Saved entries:
/-- An output line leaves: to DRAM, to the strand and into the digest (R102, R214, R224, R226). -/
def State.outLine (s : State) (o : OutFrame) (px : List Pix) : OutFrame × State :=
  let k := o.stream
  let b := o.bank
  let g := geometry b k
  let fmt := bankFld b (F.DEV_OS_FMT_fmt k)
  let j := o.next
  let sm := lineSamples fmt (bankFld b (F.DEV_OS_FMT_matrix k)) (bankBit b (F.DEV_OS_FMT_narrow k)) j px o.prevLine
  let size := if fmt = 8 then 4 else 2
  let s := if bankBit b (F.DEV_OS_CTRL_to_dram k) then
      let base := osBase b k + (o.num % max 1 (osBufs b k)) * osStride b k
      let pitch := osPitch b k
      if bankBit b (F.DEV_OS_FMT_layout k) then s.writeTiled base pitch g.ow g.oh j sm.1
      else
        let s := s.dramWrite (base + pitch * j) (sampleBytes size sm.1)
        if sm.2.isEmpty then s else s.dramWrite (base + pitch * (g.oh + j / 2)) (sampleBytes size sm.2)
    else s
  let s := match o.link with
    | some (id, d) => if bankBit b (F.DEV_OS_CTRL_to_strand k) then s.strandSend id d (lineTokens fmt j sm.1 sm.2) else s
    | none => s
  ({ o with next := j + 1, prevLine := px
            crc := crcReflected 0xC96C5795D7870F42 o.crc (sampleBytes size sm.1 ++ sampleBytes size sm.2) }, s)

/-- The output lines that a stripe ending at frame line `last` produces (R219). -/
def State.outLines (s : State) (lines : Bool → Nat → Array Pix) (last : Nat) : Nat → OutFrame → OutFrame × State
  | 0, o => (o, s)
  | n + 1, o =>
    let g := geometry o.bank o.stream
    if o.next < g.oh ∧ lineNeeds g o.next ≤ last then
      let fused := bankBit o.bank (F.DEV_OS_CTRL_fuse o.stream)
      let px := enlargeLine o.bank o.stream o.filt (if fused then 16777216 else 65536) (lines fused) o.next
      let r := s.outLine o px
      r.2.outLines lines last n r.1
    else (o, s)

/-! ## The stripe (R168, R169, R196) -/

/-- Whether the next stripe of a frame is a ready work unit (R169). A frame that is padded whole, because its bound generation
is not the one of its intake (R173), has no received line to go by: its stripes wait for its close.
[assumption 23, DESIGN CHOICE] -/
def State.stripeReady (s : State) (c : Nat) (f : CamFrame) : Bool :=
  let h := declH f.gen c
  f.bound && (!f.isOpen || (!f.allPad && !s.closeFollowed f &&
    (List.range (min (64 * f.stripes + 69) h - 64 * f.stripes)).all (fun i =>
      f.count (64 * f.stripes + i) = declW f.intake c)))

/-- The frame whose stripes a context processes now: the first whose stripes have not all completed. -/
def State.stripeFrame (s : State) (c : Nat) : Option CamFrame :=
  (s.ctx c).frames.find? (fun f => f.link.isSome && !f.developed c)

/-- What stripe 0 reads and sends before its photosites (R175, R211, R226, R228). The defect map is read whole here, and all
its ignored entries counted, although R175 lets the reading go on while the stripes are processed; of the shading grid a
monochrome frame reads phase 0 alone (R181). [assumption 23, DESIGN CHOICE] -/
def State.beginFrame (s : State) (c : Nat) (f : CamFrame) : CamFrame × State :=
  let b := f.gen.regs
  let w := declW f.gen c
  let h := declH f.gen c
  let load := fun (fs : CamFrame × State) (on : Bool) (lo hi n : Nat) (put : CamFrame → List Byte → CamFrame) =>
    if on then
      let r := fs.2.frameFetch fs.1 (bankAddr b lo hi) n
      (put r.2.1 r.1, r.2.2)
    else fs
  let r := (f, s)
  let r := load r (bankBit b (F.DEV_CTX_SHD_CTRL_enable c)) (R.DEV_CTX_SHD_LO c) (R.DEV_CTX_SHD_HI c) (if declCfa f.gen c = 4 then 1122 else 4488)
    (fun f l => { f with grid := some l })
  let r := load r (bankBit b (F.DEV_CTX_DB_CTRL_enable c)) (R.DEV_CTX_DB_LO c) (R.DEV_CTX_DB_HI c) 384
    (fun f l => { f with dodge := some l })
  let r := load r (bankBit b (F.DEV_CTX_TONE_CTRL_enable c)) (R.DEV_CTX_TONE_LO c) (R.DEV_CTX_TONE_HI c) 24768
    (fun f l => { f with tone := some l })
  let r := load r (bankBit b (F.DEV_CTX_LUT_CTRL_enable c)) (R.DEV_CTX_LUT_LO c) (R.DEV_CTX_LUT_HI c) 287496
    (fun f l => { f with lut := some l })
  let n := bankFld b (F.DEV_CTX_DPC_MAP_COUNT_count c)
  let r := if bankBit b (F.DEV_CTX_DPC_CTRL_static c) && n != 0 then
      let q := r.2.frameFetch r.1 (bankAddr b (R.DEV_CTX_DPC_MAP_LO c) (R.DEV_CTX_DPC_MAP_HI c)) (4 * n)
      let d := defectMap w h (words32 q.1)
      ({ q.2.1 with dmap := d.1 }, q.2.2.bump (F.DEV_CTX_DPC_IGNORED_count c) d.2)
    else r
  let r := r.1.outs.foldl (fun (acc : (CamFrame × List OutFrame) × State) o =>
      if bankFld o.bank (F.DEV_OS_CTRL_filter o.stream) = 2 then
        let q := acc.2.frameFetch acc.1.1 (bankAddr o.bank (R.DEV_OS_FILT_LO o.stream) (R.DEV_OS_FILT_HI o.stream)) 2048
        ((q.2.1, acc.1.2 ++ [{ o with filt := q.1 }]), q.2.2)
      else ((acc.1.1, acc.1.2 ++ [o]), acc.2)) ((r.1, []), r.2)
  let f := { r.1.1 with
    outs := r.1.2
    stats := if bankBit b (F.DEV_CTX_STAT_CTRL_enable c) then some .clear else none }
  let s := match f.tapLink with
    | some (id, d) => r.2.strandSend id d
        [frameStartToken 0xF0 f.tag f.gen.num w h (declDepth f.gen c + 256 * declCfa f.gen c) 0xFF f.sof]
    | none => r.2
  (f, f.outs.foldl (fun s o => match o.link with
    | some (id, d) =>
      let g := geometry o.bank o.stream
      s.strandSend id d [frameStartToken (bankFld o.bank (F.DEV_OS_FMT_fmt o.stream)) f.tag f.gen.num g.ow g.oh 0 o.stream f.sof]
    | none => s) s)

/-- Raw tap tokens of a stripe (R228). -/
def State.tapStripe (s : State) (f : CamFrame) (c y0 y1 : Nat) : State :=
  match f.tapLink with
  | some (id, d) => (List.range (y1 + 1 - y0)).foldl (fun s i =>
      s.strandSend id d (lineTokens 0 (y0 + i) (s.frameLine c f (y0 + i)) [])) s
  | none => s

/-- What a stripe computes from its window of code values: statistics, the dodge and burn gains, and the developed lines
of the context's output and of the fused tap (R176 to R209). -/
structure Developed where
  stats : Option Contact
  gains : List Nat
  fused : List (Nat × List Pix)
  out : List (Nat × List Pix)

/-- Stripe `st` of a frame, lines `y0` to `y1`, of which those below `a` count in the statistics. -/
def developStripe (c : Nat) (f : CamFrame) (raw : Window) (st y0 y1 a : Nat) : Developed :=
  let b := f.gen.regs
  let w := declW f.gen c
  let h := declH f.gen c
  let cfa := declCfa f.gen c
  let dyn := bankBit b (F.DEV_CTX_DPC_CTRL_dynamic c)
  let hot : Int := bankFld b (F.DEV_CTX_DPC_THR_hot c)
  let cold : Int := bankFld b (F.DEV_CTX_DPC_THR_cold c)
  let grid := (words16 (f.grid.getD [])).toArray
  let knot := fun k j i => grid.getD (561 * k + 33 * j + i) 0
  let kind := fun (x y : Nat) =>
    if f.dmap.contains (y * 16384 + x) then 1 else if dyn && dynamicDefect raw cfa x y hot cold then 2 else 0
  let norm := fun (x y : Nat) (p : Int) =>
    let k := phaseOf cfa x y
    normalise p (bankFld b (F.DEV_CTX_BLACK_black c k)) (bankFld b (F.DEV_CTX_NORM_norm c k))
  let shaded := fun (x y : Nat) (v : Int) => if f.grid.isSome then shade knot w h (phaseOf cfa x y) x y v else v
  let gain := fun (x y : Nat) => (bankFld b ⟨R.DEV_CTX_WB_GAIN c (colourAt cfa x y), 19, 0⟩ : Int)
  let lo : Int := (y0 : Int) - 3
  let hi : Int := (y1 : Int) + 3
  let xw := buildWindow w h lo hi (fun x y =>
    norm x y (if kind x y = 0 then raw.px x y else replaceSite raw cfa x y))
  let xs := buildWindow w h lo hi (fun x y => shaded x y (xw.px x y))
  let p := buildWindow w h lo hi (fun x y => balance (xs.px x y) (gain x y))
  let gr := if cfa = 4 then p else buildWindow w h ((y0 : Int) - 1) ((y1 : Int) + 1) (fun x y =>
    if colourAt cfa x y = 1 then p.px x y else greenAt p x y)
  -- statistics
  let rows := (List.range (y1 + 1 - y0)).map (y0 + ·)
  let cols := List.range w
  let step := if cfa = 4 then 1 else 2
  let stats := f.stats.map (fun k0 => (rows.filter (fun y => decide (y < a))).foldl (fun k y => cols.foldl (fun k x =>
    let k := match kind x y with
      | 1 => { k with dpcStatic := k.dpcStatic + 1 }
      | 2 => { k with dpcDynamic := k.dpcDynamic + 1 }
      | _ => k
    let v := xs.px x y
    let k := k.site w h x y (phaseOf cfa x y) (colourAt cfa x y) (xw.px x y).toNat v.toNat
    if colourAt cfa x y = 1 then
      let k := if x + step < w then k.focusDiff w h x y false (v - xs.px (x + step : Nat) y).natAbs else k
      if y + step < a then k.focusDiff w h x y true (v - xs.px x (y + step : Nat)).natAbs else k
    else k) k) k0)
  -- dodge and burn
  let nb := ceilDiv w 64
  let table := (words16 (f.dodge.getD [])).toArray
  let meterP := fun (x y : Nat) => balance (shaded x y (norm x y (raw.px x y))) (gain x y)
  let gains := if f.dodge.isSome then (List.range nb).map (fun bx =>
      let cells := ((List.range ((y1 + 1 - y0) / 2)).flatMap (fun j => (List.range (min 32 ((w - 64 * bx) / 2))).map (fun i =>
        let x := 64 * bx + 2 * i
        let y := y0 + 2 * j
        ((meterP x y + meterP (x + 1) y + meterP x (y + 1) + meterP (x + 1) (y + 1) + 2) / 4).toNat)))
      let n := max 1 cells.length
      table.getD (binOf ((cells.sum + n / 2) / n)) 0)
    else []
  let cur := gains.toArray
  let prev := if st = 0 then cur else f.gPrev.toArray
  -- colour
  let cm := fun (o i : Nat) => signedOf 19 (bankRd b (0x50110 + 0x1000 * c + 4 * (3 * o + i)))
  let off := fun (o : Nat) => signedOf 25 (bankRd b (R.DEV_CTX_CM_OFF c o))
  let curve := (words16 (f.tone.getD [])).toArray
  let cube := (words16 (f.lut.getD [])).toArray
  let fusedAt := fun (x y : Nat) =>
    let (r, g, bl) := demosaicAt cfa p gr x y
    let m := fun o => matrixOut (cm o 0) (cm o 1) (cm o 2) (off o) r g bl
    let d := fun (v : Int) => if f.dodge.isSome then
        applyDodge v (dodgeGain (fun i => prev.getD i 0) (fun i => cur.getD i 0) nb st x y) else v
    (⟨(d (m 0)).toNat, (d (m 1)).toNat, (d (m 2)).toNat⟩ : Pix)
  let toneAt := fun (k v : Nat) => if f.tone.isSome then toneCurve (fun i => curve.getD (4128 * k + i) 0) v else toneLinear v
  let outAt := fun (q : Pix) =>
    let (r, g, bl) := (toneAt 0 q.r, toneAt 1 q.g, toneAt 2 q.b)
    if f.lut.isSome then
      let (r2, g2, b2) := cubeLut (fun k i j l => cube.getD (4 * (i + 33 * j + 1089 * l) + k) 0) r g bl
      (⟨r2, g2, b2⟩ : Pix)
    else ⟨r, g, bl⟩
  let fused := rows.map (fun y => (y, cols.map (fun x => fusedAt x y)))
  ⟨stats, gains, fused, fused.map (fun l => (l.1, l.2.map outAt))⟩
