/-- DIRECT lines that no push pass still needs leave their line stores (R320). -/
def State.releaseLines (s : State) : State :=
  s.liveSurfs.foldl (fun s n =>
    if s.feed n = 4 then
      let x := s.surf n
      let waiting := fun (g line : Nat) => s.fclk.frames.any (fun f =>
        (match mapFind f.binds n with | some b => b.num = g | none => false) && f.fresh.contains n
          && f.passes.any (fun p => p.pix.isNone && !p.fillAll && (match p.gen with
            | some t =>
              let c := tileCtx p.ctx t.regs
              (enabledLayers t.layers).any (fun l => l.surface = n && l.meets c.x c.y c.w c.h && decide (l.sy ≤ line)
                && decide (line < l.sy + l.h) && decide (c.y ≤ l.cy + (line - l.sy)) && decide (l.cy + (line - l.sy) < c.y + c.h))
            | none => true)))
      let old := fun (g : Nat) => match x.bound with
        | some b => decide (g = b.num)
        | none => false
      s.setSurf n { x with store := x.store.filter (fun l => !old l.gen || waiting l.gen l.line) }
    else s) s

/-- Ports of DIRECT surfaces take what they can, after lines were released. -/
def State.directIntake (s : State) : State :=
  let s := s.releaseLines
  ((s.liveSurfs.filter (fun n => s.feed n = 4)).map s.src).eraseDups.foldl (fun s p => (s.wallIntake p).releaseLines) s

/-- What pushing the blocks of a pass gives. -/
structure PushRun where
  /-- Blocks pushed, their part of the digest's data, and blocks whose stored hash was damaged. -/
  pushed : List Nat
  data : List Byte
  damaged : List Nat
  st : State
deriving DecidableEq, Repr

/-- The blocks of a pass are pushed in order. -/
def State.pushBlocks (s : State) (fr : WallFrame) (p : Pass) (c : TileCtx) (blocks : List BlockPix) : PushRun :=
  blocks.foldl (fun (acc : PushRun) k =>
    let r := acc.st.pushBlock fr p c k
    let acc := { acc with damaged := if r.2.2.1 then k.block :: acc.damaged else acc.damaged, st := r.2.2.2 }
    if r.1 then { acc with pushed := acc.pushed ++ [k.block], data := acc.data ++ leBytes 2 k.block ++ pixelBytes r.2.1 } else acc)
    ⟨[], [], [], s⟩

/-- The blocks that a pass leaves marked are marked for the next pass of its context, if that has begun (R338, R340). -/
def State.carryMarks (s : State) (fr : WallFrame) (i mask : Nat) : State :=
  match (s.fclk.frames.find? (fun f => decide (fr.latch < f.latch) && f.passes.any (fun q => q.ctx = i))) with
  | some f => s.setFrame f.latch (fun f => { f with
      passes := f.passes.map (fun q => if q.ctx = i then { q with force := q.force ||| mask } else q) })
  | none => s

/-- A pass whose fetched blocks and fills are known is hashed and pushed (R337, R338). Its digest carries the flags of the
decisions behind what it pushes (R103); data that an excluding event affected affects the context, so every block is marked
for push (R110, R339). -/
def State.runPass (s : State) (fr : WallFrame) (p : Pass) (g : TileGen) (blocks : List BlockPix) : State :=
  let i := p.ctx
  let c := tileCtx i g.regs
  let x0 := s.tile i
  let behind := (s.passBlocks fr p g).map (fun e => (e.1, blockMarks e.2 (p.fillOf e.1)))
  let r := s.pushBlocks fr p c blocks
  let pushed := r.pushed
  let s := r.st
  let mask := (pushed.map (fun b => 2 ^ b)).sum
  let bad := fun (k : BlockPix) => k.bad || r.damaged.contains k.block || behind.any (fun e => e.1 = k.block && e.2.excluded)
  let badMask := ((blocks.filter bad).map (fun k => 2 ^ k.block)).sum
  let shown := (behind.filter (fun e => pushed.contains e.1)).foldl (fun m e => m.or e.2) Marks.none
  let under := ((c.blocks.filter (fun b => (p.fillOf b).isSome && blocks.any (fun k => k.block = b))).map (fun b => 2 ^ b)).sum
  let later := (s.fclk.frames.filter (fun f => decide (fr.latch < f.latch))).foldl (fun m f =>
    (f.passes.filter (fun q => q.ctx = i)).foldl (fun m q => m ||| q.force) m) 0
  let again : Nat := if badMask == (0 : Nat) then 0 else c.allBlocks
  let left := (p.force - (p.force &&& mask)) ||| under ||| again
  let every := if s.wall.markAll then (tileCtx i x0.active.regs).allBlocks else 0
  let s := (s.setRepush i (left ||| later ||| every)).carryMarks fr i left
  let s := s.setTile i { s.tile i with excluded := (x0.excluded - (x0.excluded &&& mask)) ||| badMask }
  let s := (s.wr (R.WALL_TCTX_LAST i) fr.num).put (F.WALL_TCTX_PUSHED_pushed i) pushed.length
  let s := s.setFrame fr.latch (fun f => { f with
    passes := f.passes.filter (fun q => q.ctx != i)
    digest := if pushed.isEmpty then f.digest else (f.digest + digestTerm i r.data) % 2 ^ 64
    pushed := f.pushed + pushed.length
    marks := f.marks.or ⟨x0.excluded != 0 || badMask != 0, shown.replayed, shown.override⟩ })
  (s.directIntake).frameComplete fr.latch

/-! ## Fills (R340, R105, R581) -/

/-- The kind 8 entries held for a context and a frame. -/
def State.fillEntries (s : State) (i num : Nat) : List Entry :=
  s.jnl.held.filter (fun e => e.kind = 8 && e.unit = i && e.frame = num)

/-- The raster index in a block that a kind 8 entry names. -/
def fillIndex (c : TileCtx) (b argB : Nat) : Nat := bitsOf argB 5 0 * (c.blockSize b).1 + bitsOf argB 13 8

/-- Fills made at a deadline: their entries, counts and marks (R340). `how`: 0 local, 2 override.
[assumption 39, DEDUCED] -/
def State.noteFills (s : State) (fr : WallFrame) (i : Nat) (c : TileCtx) (fills : List (Nat × Nat)) (how : Nat) : State :=
  let n := fills.length
  let s := fills.foldl (fun (s : State) e =>
    let w := max 1 (c.blockSize e.1).1
    let arg := e.2 / w + e.2 % w * 2 ^ 8
    if how = 2 then s.overrideWrite 8 0 i fr.num e.1 arg 0 else s.jnlWrite 8 0 i fr.num e.1 arg 0 false false) s
  let s := if n = 0 then s else (s.bump F.WALL_UNDERRUN_count n).bump (F.WALL_TCTX_PUSHED_underruns i) n
  s

/-- The fills of a pass at a deadline: each block from its first unfetched pixel. `fetched` says how many pixels of a block
had been fetched; no block whose DIRECT lines are missing is fetched beyond them. [assumption 39, DEDUCED] -/
def State.localFills (s : State) (fr : WallFrame) (p : Pass) (g : TileGen) (fetched : List (Nat × Nat)) : List (Nat × Nat) :=
  (s.passBlocks fr p g).filterMap (fun e =>
    let n := e.2.length
    let miss := (e.2.findIdx? (fun q => !s.fetchable q)).getD n
    let got := min miss (((fetched.find? (fun f => f.1 = e.1)).map (fun f => f.2)).getD 0)
    if got < n then some (e.1, got) else none)

/-- A pass changed. -/
def State.setPass (s : State) (latch i : Nat) (f : Pass → Pass) : State :=
  s.setFrame latch (fun fr => { fr with passes := fr.passes.map (fun p => if p.ctx = i then f p else p) })

/-- A pass takes its fills and is fetched (R340). -/
def State.settlePass (s : State) (fr : WallFrame) (p : Pass) (g : TileGen) (fills : List (Nat × Nat)) (how : Nat) : State :=
  let c := tileCtx p.ctx g.regs
  let s := s.noteFills fr p.ctx c fills how
  let r := s.fetchPass fr p g
  r.2.setPass fr.latch p.ctx (fun q => { q with fills := fills, pix := some r.1 })

/-- Whether every source pixel that a pass needs before its fills is there. -/
def State.passFetchable (s : State) (fr : WallFrame) (p : Pass) (g : TileGen) (fills : List (Nat × Nat)) : Bool :=
  (s.passBlocks fr p g).all (fun e =>
    (e.2.take (((fills.find? (fun f => f.1 = e.1)).map (fun f => f.2)).getD e.2.length)).all s.fetchable)

/-- Whether the surfaces that a pass reads are all bound for its frame. -/
def passBound (fr : WallFrame) (g : TileGen) : Bool :=
  (enabledLayers g.layers).all (fun l => !fr.openSurf.contains l.surface)

/-- The oldest pass of a context, with its frame. -/
def State.nextPass (s : State) (i : Nat) : Option (WallFrame × Pass) :=
  s.fclk.frames.findSome? (fun f => (f.passes.find? (fun p => p.ctx = i)).map (fun p => (f, p)))

/-- A context's oldest pass is settled where its kind 8 decisions are followed and known (R340, R581).
[assumption 39, DEDUCED] -/
def State.followFills (s : State) (fr : WallFrame) (p : Pass) (g : TileGen) : State :=
  let c := tileCtx p.ctx g.regs
  let es := s.fillEntries p.ctx fr.num
  let fills := es.map (fun e => (e.a, fillIndex c e.a e.b))
  if s.sealed 2 0 fr.num && s.passFetchable fr p g fills then
    let s := es.foldl (fun s e => s.replay e) s
    let s := if es.isEmpty then s
      else (s.bump F.WALL_UNDERRUN_count es.length).bump (F.WALL_TCTX_PUSHED_underruns p.ctx) es.length
    let s := s.unblock 8 0 p.ctx fr.num
    let r := s.fetchPass fr p g
    (r.2.setPass fr.latch p.ctx (fun q => { q with fills := fills, pix := some r.1 })).setFrame fr.latch
      (fun f => { f with marks := ⟨f.marks.excluded, f.marks.replayed || !es.isEmpty, f.marks.override⟩ })
  else s

/-- Whether kind 8 is followed for a frame. -/
def State.followsFill (s : State) (fr : WallFrame) : Bool := s.follows 8 fr.latch && !s.ownWall fr.num

/-- A push pass of a context runs, if it is ready (R337). -/
def State.pushPass (s : State) (i : Nat) : State :=
  if !s.runs .wall then s
  else
    let s := s.directIntake
    match s.nextPass i with
    | none => s
    | some (fr, p) =>
      match p.gen with
      | none => s
      | some g =>
        if !passBound fr g then s
        else match p.pix with
          | some k => s.runPass fr p g k
          | none =>
            if p.fillAll then
              let c := tileCtx i g.regs
              let all := (s.passBlocks fr p g).map (fun e => (e.1, 0))
              let s := s.noteFills fr i c all 0
              let px := (s.passBlocks fr p g).map (fun e => (⟨e.1, e.2.map (fun _ => c.bg), false⟩ : BlockPix))
              s.runPass fr { p with fills := all, fillAll := false } g px
            else if s.followsFill fr then
              let s := s.followFills fr p g
              match s.nextPass i with
              | some (fr2, q) => match q.pix with
                | some k => s.runPass fr2 q g k
                | none => s
              | none => s
            else if s.passFetchable fr p g [] then
              let r := s.fetchPass fr p g
              r.2.runPass fr p g r.1
            else s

**WHAT YOU HAVE TO DO**
Take the lines from the first line of the records through the line holding "let s := match o.link with", both included, and please reproduce them exactly with nothing added.

**ANSWER TO THE PROBLEM**
/-- An output line leaves: to DRAM, to the strand and into the digest (R102, R214, R224, R226). -/
def State.outLine (s : State) (o : OutFrame) (px : List Pix) : OutFrame × State :=
  let k := o.stream
  let b := o.bank
  let g := geometry b k
  let fmt := bankFld b (F.DEV_OS_FMT_fmt k)
  let j := o.next
  let sm := lineSamples fmt (bankFld b (F.DEV_OS_FMT_matrix k)) (bankBit b (F.DEV_OS_FMT_narrow k)) j px o.prevLine
  let size := if fmt = 8 then 4 else 2
  let s := if bankBit b (F.DEV_OS_CTRL_to_dram k) then
      let base := osBase b k + (o.num % max 1 (osBufs b k)) * osStride b k
      let pitch := osPitch b k
      if bankBit b (F.DEV_OS_FMT_layout k) then s.writeTiled base pitch g.ow g.oh j sm.1
      else
        let s := s.dramWrite (base + pitch * j) (sampleBytes size sm.1)
        if sm.2.isEmpty then s else s.dramWrite (base + pitch * (g.oh + j / 2)) (sampleBytes size sm.2)
    else s
  let s := match o.link with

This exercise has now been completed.